== Work order ==
Working from the records below, repeat exactly the lines starting at the line that contains "at once. -/" and ending at the line that contains "let vec := intVec s", inclusive.

(Collected data)

§

-- ==== Sys2Proof/Machine/Faults.lean ====
section
/-! DEFINITION. Reporting (R383 to R387), the units' history, tests, rotation and shadow (R396 to R400), the sender's side of
delivery (R401, R402), heartbeats and the failure detector (R403, R405 to R407). -/

namespace Sys2Proof.Machine

/-! ## Reporting (R383 to R387) -/

/-- COALESCE_WINDOW_END (R383): the oldest window of a part ends; events counted in it form one record, which opens a new
window. -/
def execCoalesceWindowEnd (p : Part) (s : State) : Host.Outcome State Fault Refusal :=
  match (s.sh p).windows with
  | [] => .next s
  | w :: rest =>
    if w.count = 0 then .next (modSh s p fun h => { h with windows := rest })
    else
      let s := modSh s p fun h => { h with windows := rest ++ [{ ev := w.ev, count := 0 }] }
      .next (formRecord s p w.ev (satNat 32 w.count))

/-- A record that a leaf hub's declaration sends to its job's home pair passes on through a hub of the span that is no home member;
any other record goes into the ring of the hub it reaches (R384, R385, R407). -/
def evrecTake (m : EvrecP) (s : State) : State :=
  let j : BitVec 12 := m.record.extractLsb' 432 12
  let declared := m.record.extractLsb' 496 16 == 0x0020#16 && m.record.extractLsb' 416 16 == 0#16 &&
    m.record.getLsbD 479 == false
  if declared && s.holds j && !s.isHome j then passUp s j 0 (.evrec m) else ringWrite s m.record

/-- EVREC_RECEIVE (R384, R385): the leaf hub writes the record to its own event ring. -/
def execEvrecReceive (l : LinkId) (sender : BitVec 32) (dsn : Option (BitVec 32)) (m : EvrecP) (s : State) :
    Host.Outcome State Fault Refusal :=
  .next (onUp s l sender dsn (.evrec m) (evrecTake m))

/-- The oldest index that the event ring still holds (R385). -/
def ringOldest (r : EvhRegs) : Nat := r.evHead.toNat - ringSize

/-- How many of `n` records from an index on the ring holds: a record lost to an uncorrectable read has become zero (R524). -/
def ringRun (s : State) : Nat → Nat → Nat
  | 0, _ => 0
  | n + 1, k => if tget 0 s.hub.ring (k % ringSize) = 0 then 0 else 1 + ringRun s n (k + 1)

/-- Consecutive records of the ring leave in one datagram (R386). -/
def sendRun (s : State) (first n : Nat) : State :=
  let recs := (List.range n).flatMap fun i => bvBytes 64 (tget 0 s.hub.ring ((first + i) % ringSize))
  udpSend s s.hub.evh.evDestIpv4 s.hub.evh.evDestPort (exportHeader s 0x4556 n (BitVec.ofNat 64 first) ++ recs)

/-- Records leave in index order, a datagram for each run without a gap (R386, R524). -/
def sendRuns : Nat → State → Nat → Nat → State
  | 0, s, _, _ => s
  | fuel + 1, s, first, n =>
    if n = 0 then s
    else
      let r := ringRun s n first
      if r = 0 then sendRuns fuel s (first + 1) (n - 1) else sendRuns fuel (sendRun s first r) (first + r) (n - r)
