/-- A write of the FW page (R502): what the twin answers to ACTIVATE is a free value. -/
def fwWrite (off : Nat) (i : Iface) (v : Word) (s : State) : Bool × State :=
  match off with
  | 0x040 =>
    if getB v 61 then
      let t := Config.twinFw s.free
      fwCtrlWrite i v (t.extractLsb' 3 64) (t.extractLsb' 0 3) s.fresh.2
    else fwCtrlWrite i v 0 0 s
  | _ => accept (modFw s fun f => f.write off v)

/-- A write of INT_EOI (R526, R527): the vectors named re-arm, and one whose pages are still pending sends again at once. -/
def eoiWrite (i : Iface) (v : Word) (s : State) : Bool × State :=
  onPart .hub i s fun s =>
    accept (msixScan (modHub s fun h => { h with intc := { h.intc with intArmed := h.intc.intArmed ||| v } }))

/-- A vector is unmasked (R527): a pending message leaves when the vector's pages are still pending; else its mark clears and
it re-arms. -/
def msixUnmask (s : State) (v : BitVec 6) : State :=
  let n := v.toNat
  let s := modHub s fun h => { h with msixMasked := setBit h.msixMasked n false }
  if !s.hub.msixPending.getLsbD n then s
  else
    let vec := intVec s
    let s := modHub s fun h => { h with msixPending := setBit h.msixPending n false }
    if vec.getLsbD n then (if s.hub.msixEnable then msixSend s n else s)
    else modHub s fun h => { h with intc := { h.intc with intArmed := setBit h.intc.intArmed n true } }

/-- A write of a word of the MSI-X table (R510): word 2v is the address of vector v, and word 2v + 1 its data and its mask
bit. -/
def msixWrite (k : Nat) (v : Word) (s : State) : State :=
  if k % 2 = 0 then modHub s fun h => { h with msixTable := tset 0 h.msixTable k v }
  else
    let s := modHub s fun h => { h with msixTable := tset 0 h.msixTable k (v &&& 0xFFFFFFFF) }
    let n : BitVec 6 := BitVec.ofNat 6 (k / 2)
    if getB v 32 then modHub s fun h => { h with msixMasked := setBit h.msixMasked n.toNat true }
    else if s.hub.msixMasked.getLsbD n.toNat then msixUnmask s n
    else s

/-! ## Time pages -/

/-- A write of the VERNIER page (R95). -/
def vernWrite (off : Nat) (i : Iface) (v : Word) (s : State) : Bool × State :=
  let p := i.part
  let n := (getF v 0 5 : BitVec 5).toNat
  match off with
  | 0x040 => vernCtrlWrite i v s
  | 0x058 =>
    if (match p with | .hub => decide (18 < n) | .tsu => n != 0) then refused s p .vernier
    else accept (modSh s p fun h => { h with vern := { h.vern with regs := h.vern.regs.write off v } })
  | _ => accept (modSh s p fun h => { h with vern := { h.vern with regs := h.vern.regs.write off v } })

/-- A write of an EMU page (R92, R94): while a set is in progress only ABORT is taken. -/
def emuWrite (off : Nat) (i : Iface) (e : BitVec 2) (v : Word) (s : State) : Bool × State :=
  if off = 0x040 then emuCtrlWrite i e v s
  else if off = 0x048 ∨ off = 0x050 ∨ off = 0x058 then
    if (s.emu i.part e).regs.emuStatusBusy then refused s i.part (.emu e)
    else accept (modEmu s i.part e fun g => { g with regs := g.regs.write off v })
  else accept s
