/-- A frame outside the subset, or with a timestamp that cannot be converted, is dropped and counted and nothing else
changes (R51, R69, R152). An Announce within it enters the foreign masters, of which at most four are tracked, best first
(R152). A two-step Sync of the selected master keeps t2 and its correction; its Follow_Up gives t1 (R153). A Delay_Req
leaves under the port's clockIdentity and port 1 with the next sequence number and its t3; the Delay_Resp to it that matches
it gives t4, and the first sample of meanPathDelay is half the round trip (R152, R153). Foreign masters whose Announce is
too old have left before a command is taken. -/
def Obligations.PtpPort : Prop :=
  (∀ (h : PtpHead) (rank : PtpRank) (utcOffset : BitVec 16) (utcValid leap61 leap59 : Bool) (s : State),
    ptpExpire s = s →
    s.hub.ref.regs.ptpCtrlEn = true →
    ptpOk s 0xB h = false →
    ∃ t, exec (.ptpAnnounceReceive h rank utcOffset utcValid leap61 leap59) s = .next t ∧
      (t = modHub s fun x => { x with
        ref := { x.ref with regs := { x.ref.regs with ptpStatusDropped := satInc x.ref.regs.ptpStatusDropped } } })) ∧
  (∀ (h : PtpHead) (rank : PtpRank) (utcOffset : BitVec 16) (utcValid leap61 leap59 : Bool) (s : State),
    s.hub.ref.regs.ptpCtrlEn = true →
    ptpOk s 0xB h = true →
    s.hub.ptp.foreign = [] →
    ∃ t, exec (.ptpAnnounceReceive h rank utcOffset utcValid leap61 leap59) s = .next t ∧
      t.hub.ptp.foreign = [{
        identity := h.identity, port := h.port, rank := rank.key, utcOffset := utcOffset, utcValid := utcValid,
        leap61 := leap61, leap59 := leap59, at_ := s.hub.sh.tb.cycles, logInterval := rank.logInterval.toInt }] ∧
      t.hub.ref.regs.ptpStatusForeign = 1 ∧
      t.hub.sh = s.hub.sh ∧
      t.tsu = s.tsu ∧
      Reported { s with hub := { s.hub with ref := t.hub.ref, ptp := t.hub.ptp } } t) ∧
  (∀ (h : PtpHead) (twoStep : Bool) (logInterval : BitVec 8) (t2 : BitVec 80) (uncal : Bool) (s : State),
    ptpExpire s = s →
    s.hub.ref.regs.ptpCtrlEn = true →
    ptpOk s 0 h = true →
    twoStep = true →
    -7 ≤ logInterval.toInt ∧ logInterval.toInt ≤ 0 →
    fromParent s h = true →
    uncal = false →
    ∃ t, exec (.ptpSyncReceive h twoStep logInterval t2 uncal) s = .next t ∧
      (t = modHub s fun x => { x with
        ptp := { x.ptp with
          syncSeq := some h.seq, corrSync := h.corr.toInt, t2 := t2.toNat, logSync := logInterval.toInt } })) ∧
  (∀ (h : PtpHead) (twoStep : Bool) (logInterval : BitVec 8) (t2 : BitVec 80) (uncal : Bool) (s : State),
    ptpExpire s = s →
    s.hub.ref.regs.ptpCtrlEn = true →
    ptpOk s 0 h = false ∨ twoStep = false ∨ logInterval.toInt < -7 ∨ 0 < logInterval.toInt →
    ∃ t, exec (.ptpSyncReceive h twoStep logInterval t2 uncal) s = .next t ∧
      (t = modHub s fun x => { x with
        ref := { x.ref with regs := { x.ref.regs with ptpStatusDropped := satInc x.ref.regs.ptpStatusDropped } } })) ∧
  (∀ (h : PtpHead) (sec : BitVec 48) (ns : BitVec 32) (vote : TimeVote) (s : State),
    ptpExpire s = s →
    s.hub.ref.regs.ptpCtrlEn = true →
    ptpOk s 8 h = true →
    ptpStampOk s sec ns = true →
    fromParent s h = true →
    s.hub.ptp.syncSeq = some h.seq →
    s.hub.ptp.pathCount = 0 →
    ∃ t, exec (.ptpFollowUpReceive h sec ns vote) s = .next t ∧
      (t = modHub s fun x => { x with
        ptp := { x.ptp with
          t1 := ptpTime s sec ns + s.hub.ptp.corrSync + h.corr.toInt, havePair := true, syncSeq := none } })) ∧
  (∀ (h : PtpHead) (sec : BitVec 48) (ns : BitVec 32) (vote : TimeVote) (s : State),
    ptpExpire s = s →
    s.hub.ref.regs.ptpCtrlEn = true →
    ptpOk s 8 h = true →
    1000000000 ≤ ns.toNat →
    ∃ t, exec (.ptpFollowUpReceive h sec ns vote) s = .next t ∧
      (t = modHub s fun x => { x with
        ref := { x.ref with regs := { x.ref.regs with ptpStatusDropped := satInc x.ref.regs.ptpStatusDropped } } })) ∧
  (∀ (t3 : BitVec 80) (s : State),
    ptpExpire s = s →
    s.hub.ref.regs.ptpCtrlEn = true →
    s.hub.ptp.foreign.isEmpty = false →
    ∃ t, exec (.ptpDelayReqSend t3) s = .next t ∧
      (t = emit (modHub s fun x => { x with
        ptp := { x.ptp with
          delaySeq := s.hub.ptp.delaySeq + 1, t3 := t3.toNat,
          delayPending := true } }) (.ptpDelayReq s.clockIdentity 1 (s.hub.ptp.delaySeq + 1)))) ∧
  (∀ (h : PtpHead) (requester : PtpPortId) (receipt : PtpStamp) (logInterval : BitVec 8) (s : State),
    ptpExpire s = s →
    s.hub.ref.regs.ptpCtrlEn = true →
    ptpOk s 9 h = true →
    ptpStampOk s receipt.sec receipt.ns = true →
    fromParent s h = true →
    requester = ⟨s.clockIdentity, 1⟩ →
    s.hub.ptp.delayPending = true →
    s.hub.ptp.delaySeq = h.seq →
    s.hub.ptp.havePair = true →
    s.hub.ptp.pathCount = 0 →
    s.hub.ptp.pathSum = 0 →
    ∃ t, exec (.ptpDelayRespReceive h requester receipt logInterval) s = .next t ∧
      t.hub.ref.regs.ptpStatusMeanPath = BitVec.ofInt 40 (((s.hub.ptp.t2 - s.hub.ptp.t1) + (ptpTime s receipt.sec receipt.ns +
        h.corr.toInt - s.hub.ptp.t3)) / 2) ∧
      t.hub.ptp.pathCount = 1 ∧
      t.hub.ptp.delayPending = false ∧
      t.hub.sh = s.hub.sh ∧
      t.tsu = s.tsu ∧
      Reported { s with hub := { s.hub with ref := t.hub.ref, ptp := t.hub.ptp } } t) ∧
  (∀ (h : PtpHead) (requester : PtpPortId) (receipt : PtpStamp) (logInterval : BitVec 8) (s : State),
    ptpExpire s = s →
    s.hub.ref.regs.ptpCtrlEn = true →
    ptpOk s 9 h = true →
    ptpStampOk s receipt.sec receipt.ns = true →
    requester ≠ ⟨s.clockIdentity, 1⟩ →
    ∃ t, exec (.ptpDelayRespReceive h requester receipt logInterval) s = .next t ∧
      t = s)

§

== Output for this exercise ==
/-- A write of INT_EOI (R526, R527): the vectors named re-arm, and one whose pages are still pending sends again at once. -/
def eoiWrite (i : Iface) (v : Word) (s : State) : Bool × State :=
  onPart .hub i s fun s =>
    accept (msixScan (modHub s fun h => { h with intc := { h.intc with intArmed := h.intc.intArmed ||| v } }))

/-- A vector is unmasked (R527): a pending message leaves when the vector's pages are still pending; else its mark clears and
it re-arms. -/
def msixUnmask (s : State) (v : BitVec 6) : State :=
  let n := v.toNat
  let s := modHub s fun h => { h with msixMasked := setBit h.msixMasked n false }
  if !s.hub.msixPending.getLsbD n then s
  else
    let vec := intVec s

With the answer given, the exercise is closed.